Isabel Munilla is senior policy advisor for Extractive Industries at the humanitarian and relief organization Oxfam America. She leads research and analysis to support Oxfam initiatives on oil, gas and mining transparency with a focus on securities, contract disclosure norms, and implementation of the Extractive Industries Transparency Initiative (EITI), and serves as a member of the USEITI Multi-Stakeholder Group. She engages with governments, multinational companies, development banks, investors and civil society organizations, and her geographic focus includes US, Canada, and EU, as well as South Africa and Cambodia, with a lesser focus on East Africa.

 

Previously, Isabel was the Director of Publish What You Pay United States (PWYP), a coalition of faith-based, human rights, anti-poverty, anti-corruption, and development organizations that work together to push for transparency in the payments made by the oil, gas, and mining sectors to governments. Isabel led PWYP’s advocacy for improved policies within the US government, multinational companies, and international financial institutions, and the EITI. She led PWYP US’s 2010 drive to pass Section 1504/Cardin-Lugar provision of the U.S. Dodd-Frank Act, which requires oil, gas, and mining companies registered with the Securities and Exchange Commission (SEC) to publish their payments to governments as part of their annual reports to the Commission.

 

Prior to joining PWYP, she worked for 9 years at the World Resources Institute conducting research with civil society partners on the social and environmental impacts – and benefits - of natural resource extraction.

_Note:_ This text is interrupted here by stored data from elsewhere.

-- ==== Sys2Proof/Machine/Load8.lean ====
section
/-! DEFINITION. 8-bit loads, indirect loads and 0xFF00-page loads (file 40_load8.md). No flag changes and nothing faults. -/

namespace Sys2Proof.Machine

/-- `r[y] <- r[z]` (R150). -/
def State.ldReg (s : State) (dst src : Reg8) : State := (s.skip 1).setReg dst (s.reg src)

/-- `n = Fetch8(); r[y] <- n` (R151). -/
def State.ldImm (s : State) (dst : Reg8) (n : Byte) : State := (s.skip 2).setReg dst n

/-- `r[y] <- MemRead(HL, 1)`, the address formed before either half of HL is overwritten (R152). -/
def State.ldFromHl (s : State) (dst : Reg8) : State := (s.skip 1).setReg dst (s.memRead (s.pair .hl))

/-- `MemWrite(HL, 1, r[z])` (R153). -/
def State.stToHl (s : State) (src : Reg8) : State := (s.skip 1).memWrite (s.pair .hl) (s.reg src)

/-- `n = Fetch8(); MemWrite(HL, 1, n)` (R154). -/
def State.stImmToHl (s : State) (n : Byte) : State := (s.skip 2).memWrite (s.pair .hl) n

/-- `A <- MemRead(addr, 1)` by an instruction of `len` bytes (R155, R156, R159, R161, R163). -/
def State.loadA (s : State) (addr : Word) (len : Nat) : State := { s.skip len with a := s.memRead addr }

/-- `MemWrite(addr, 1, A)` by an instruction of `len` bytes (R157, R158, R160, R162, R164). -/
def State.storeA (s : State) (addr : Word) (len : Nat) : State := (s.skip len).memWrite addr s.a

/-- `HL <- (HL + by) mod 2^16`, after the access (R165 to R168). -/
def State.moveHl (s : State) (by' : Word) : State := s.setPair .hl (s.pair .hl + by')

/-- LD (BC),A (R157). -/
def execLdAtBcA (s : State) : Result := .next (s.storeA (s.pair .bc) 1)

/-- LD B,n (R151). -/
def execLdBN (n : Byte) (s : State) : Result := .next (s.ldImm .b n)

/-- LD A,(BC) (R155). -/
def execLdAAtBc (s : State) : Result := .next (s.loadA (s.pair .bc) 1)

/-- LD C,n (R151). -/
def execLdCN (n : Byte) (s : State) : Result := .next (s.ldImm .c n)

/-- LD (DE),A (R158). -/
def execLdAtDeA (s : State) : Result := .next (s.storeA (s.pair .de) 1)

/-- LD D,n (R151). -/
def execLdDN (n : Byte) (s : State) : Result := .next (s.ldImm .d n)

/-- LD A,(DE) (R156). -/
def execLdAAtDe (s : State) : Result := .next (s.loadA (s.pair .de) 1)

/-- LD E,n (R151). -/
def execLdEN (n : Byte) (s : State) : Result := .next (s.ldImm .e n)

/-- LD (HL+),A (R165). -/
def execLdAtHlIncA (s : State) : Result := .next ((s.storeA (s.pair .hl) 1).moveHl 1#16)

/-- LD H,n (R151). -/
def execLdHN (n : Byte) (s : State) : Result := .next (s.ldImm .h n)

/-- LD A,(HL+) (R166). -/
def execLdAAtHlInc (s : State) : Result := .next ((s.loadA (s.pair .hl) 1).moveHl 1#16)

/-- LD L,n (R151). -/
def execLdLN (n : Byte) (s : State) : Result := .next (s.ldImm .l n)

/-- LD (HL-),A (R167). -/
def execLdAtHlDecA (s : State) : Result := .next ((s.storeA (s.pair .hl) 1).moveHl (-1#16))

/-- LD (HL),n (R154). -/
def execLdAtHlN (n : Byte) (s : State) : Result := .next (s.stImmToHl n)

/-- LD A,(HL-) (R168). -/
def execLdAAtHlDec (s : State) : Result := .next ((s.loadA (s.pair .hl) 1).moveHl (-1#16))

/-- LD A,n (R151). -/
def execLdAN (n : Byte) (s : State) : Result := .next (s.ldImm .a n)

/-- LD B,B (R150). -/
def execLdBB (s : State) : Result := .next (s.ldReg .b .b)

/-- LD B,C (R150). -/
def execLdBC (s : State) : Result := .next (s.ldReg .b .c)

/-- LD B,D (R150). -/
def execLdBD (s : State) : Result := .next (s.ldReg .b .d)

/-- LD B,E (R150). -/
def execLdBE (s : State) : Result := .next (s.ldReg .b .e)

/-- LD B,H (R150). -/
def execLdBH (s : State) : Result := .next (s.ldReg .b .h)

/-- LD B,L (R150). -/
def execLdBL (s : State) : Result := .next (s.ldReg .b .l)

/-- LD B,(HL) (R152). -/
def execLdBAtHl (s : State) : Result := .next (s.ldFromHl .b)

/-- LD B,A (R150). -/
def execLdBA (s : State) : Result := .next (s.ldReg .b .a)

/-- LD C,B (R150). -/
def execLdCB (s : State) : Result := .next (s.ldReg .c .b)

/-- LD C,C (R150). -/
def execLdCC (s : State) : Result := .next (s.ldReg .c .c)

/-- LD C,D (R150). -/
def execLdCD (s : State) : Result := .next (s.ldReg .c .d)

/-- LD C,E (R150). -/
def execLdCE (s : State) : Result := .next (s.ldReg .c .e)

/-- LD C,H (R150). -/
def execLdCH (s : State) : Result := .next (s.ldReg .c .h)

/-- LD C,L (R150). -/
def execLdCL (s : State) : Result := .next (s.ldReg .c .l)

/-- LD C,(HL) (R152). -/
def execLdCAtHl (s : State) : Result := .next (s.ldFromHl .c)

/-- LD C,A (R150). -/
def execLdCA (s : State) : Result := .next (s.ldReg .c .a)

/-- LD D,B (R150). -/
def execLdDB (s : State) : Result := .next (s.ldReg .d .b)

/-- LD D,C (R150). -/
def execLdDC (s : State) : Result := .next (s.ldReg .d .c)

/-- LD D,D (R150). -/
def execLdDD (s : State) : Result := .next (s.ldReg .d .d)

/-- LD D,E (R150). -/
def execLdDE (s : State) : Result := .next (s.ldReg .d .e)

/-- LD D,H (R150). -/
def execLdDH (s : State) : Result := .next (s.ldReg .d .h)

/-- LD D,L (R150). -/
def execLdDL (s : State) : Result := .next (s.ldReg .d .l)

/-- LD D,(HL) (R152). -/
def execLdDAtHl (s : State) : Result := .next (s.ldFromHl .d)

/-- LD D,A (R150). -/
def execLdDA (s : State) : Result := .next (s.ldReg .d .a)

/-- LD E,B (R150). -/
def execLdEB (s : State) : Result := .next (s.ldReg .e .b)

/-- LD E,C (R150). -/
def execLdEC (s : State) : Result := .next (s.ldReg .e .c)

/-- LD E,D (R150). -/
def execLdED (s : State) : Result := .next (s.ldReg .e .d)

/-- LD E,E (R150). -/
def execLdEE (s : State) : Result := .next (s.ldReg .e .e)

/-- LD E,H (R150). -/
def execLdEH (s : State) : Result := .next (s.ldReg .e .h)

/-- LD E,L (R150). -/
def execLdEL (s : State) : Result := .next (s.ldReg .e .l)

/-- LD E,(HL) (R152). -/
def execLdEAtHl (s : State) : Result := .next (s.ldFromHl .e)

/-- LD E,A (R150). -/
def execLdEA (s : State) : Result := .next (s.ldReg .e .a)

/-- LD H,B (R150). -/
def execLdHB (s : State) : Result := .next (s.ldReg .h .b)

/-- LD H,C (R150). -/
def execLdHC (s : State) : Result := .next (s.ldReg .h .c)

/-- LD H,D (R150). -/
def execLdHD (s : State) : Result := .next (s.ldReg .h .d)

/-- LD H,E (R150). -/
def execLdHE (s : State) : Result := .next (s.ldReg .h .e)

/-- LD H,H (R150). -/
def execLdHH (s : State) : Result := .next (s.ldReg .h .h)

/-- LD H,L (R150). -/
def execLdHL (s : State) : Result := .next (s.ldReg .h .l)

/-- LD H,(HL) (R152). -/
def execLdHAtHl (s : State) : Result := .next (s.ldFromHl .h)

/-- LD H,A (R150). -/
def execLdHA (s : State) : Result := .next (s.ldReg .h .a)

/-- LD L,B (R150). -/
def execLdLB (s : State) : Result := .next (s.ldReg .l .b)

/-- LD L,C (R150). -/
def execLdLC (s : State) : Result := .next (s.ldReg .l .c)

/-- LD L,D (R150). -/
def execLdLD (s : State) : Result := .next (s.ldReg .l .d)

/-- LD L,E (R150). -/
def execLdLE (s : State) : Result := .next (s.ldReg .l .e)

/-- LD L,H (R150). -/
def execLdLH (s : State) : Result := .next (s.ldReg .l .h)

/-- LD L,L (R150). -/
def execLdLL (s : State) : Result := .next (s.ldReg .l .l)

/-- LD L,(HL) (R152). -/
def execLdLAtHl (s : State) : Result := .next (s.ldFromHl .l)

/-- LD L,A (R150). -/
def execLdLA (s : State) : Result := .next (s.ldReg .l .a)

/-- LD (HL),B (R153). -/
def execLdAtHlB (s : State) : Result := .next (s.stToHl .b)

/-- LD (HL),C (R153). -/
def execLdAtHlC (s : State) : Result := .next (s.stToHl .c)

/-- LD (HL),D (R153). -/
def execLdAtHlD (s : State) : Result := .next (s.stToHl .d)

/-- LD (HL),E (R153). -/
def execLdAtHlE (s : State) : Result := .next (s.stToHl .e)

/-- LD (HL),H (R153). -/
def execLdAtHlH (s : State) : Result := .next (s.stToHl .h)

/-- LD (HL),L (R153). -/
def execLdAtHlL (s : State) : Result := .next (s.stToHl .l)

/-- LD (HL),A (R153). -/
def execLdAtHlA (s : State) : Result := .next (s.stToHl .a)

/-- LD A,B (R150). -/
def execLdAB (s : State) : Result := .next (s.ldReg .a .b)

/-- LD A,C (R150). -/
def execLdAC (s : State) : Result := .next (s.ldReg .a .c)

/-- LD A,D (R150). -/
def execLdAD (s : State) : Result := .next (s.ldReg .a .d)

/-- LD A,E (R150). -/
def execLdAE (s : State) : Result := .next (s.ldReg .a .e)

/-- LD A,H (R150). -/
def execLdAH (s : State) : Result := .next (s.ldReg .a .h)

/-- LD A,L (R150). -/
def execLdAL (s : State) : Result := .next (s.ldReg .a .l)

/-- LD A,(HL) (R152). -/
def execLdAAtHl (s : State) : Result := .next (s.ldFromHl .a)

/-- LD A,A (R150). -/
def execLdAA (s : State) : Result := .next (s.ldReg .a .a)

/-- LDH (n),A (R162). -/
def execLdhAtNA (n : Byte) (s : State) : Result := .next (s.storeA (pageAddr n) 2)

/-- LD (C),A (R164). -/
def execLdAtCA (s : State) : Result := .next (s.storeA (pageAddr s.c) 1)

/-- LD (nn),A (R160). -/
def execLdAtNnA (nn : Word) (s : State) : Result := .next (s.storeA nn 3)

/-- LDH A,(n) (R161). -/
def execLdhAAtN (n : Byte) (s : State) : Result := .next (s.loadA (pageAddr n) 2)

/-- LD A,(C) (R163). -/
def execLdAAtC (s : State) : Result := .next (s.loadA (pageAddr s.c) 1)

/-- LD A,(nn) (R159). -/
def execLdAAtNn (nn : Word) (s : State) : Result := .next (s.loadA nn 3)

end Sys2Proof.Machine
end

She was the principal author of "People, Power and Pipelines: Lessons from Peru: in the governance of gas production revenues and co-authored "Breaking Ground: Engaging Communities in Extractives and Infrastructure Projects." She worked with civil society coalitions in the Amazon region, Indonesia, Russia, and Central Africa to examine the governance challenges inherent in extractive industries and the forestry sector, and the associated role of corporations and international financial institutions in influencing national and private systems of risk mitigation and management in these sectors.

 

She holds degrees in French and Journalism from the University of Maryland, College Park.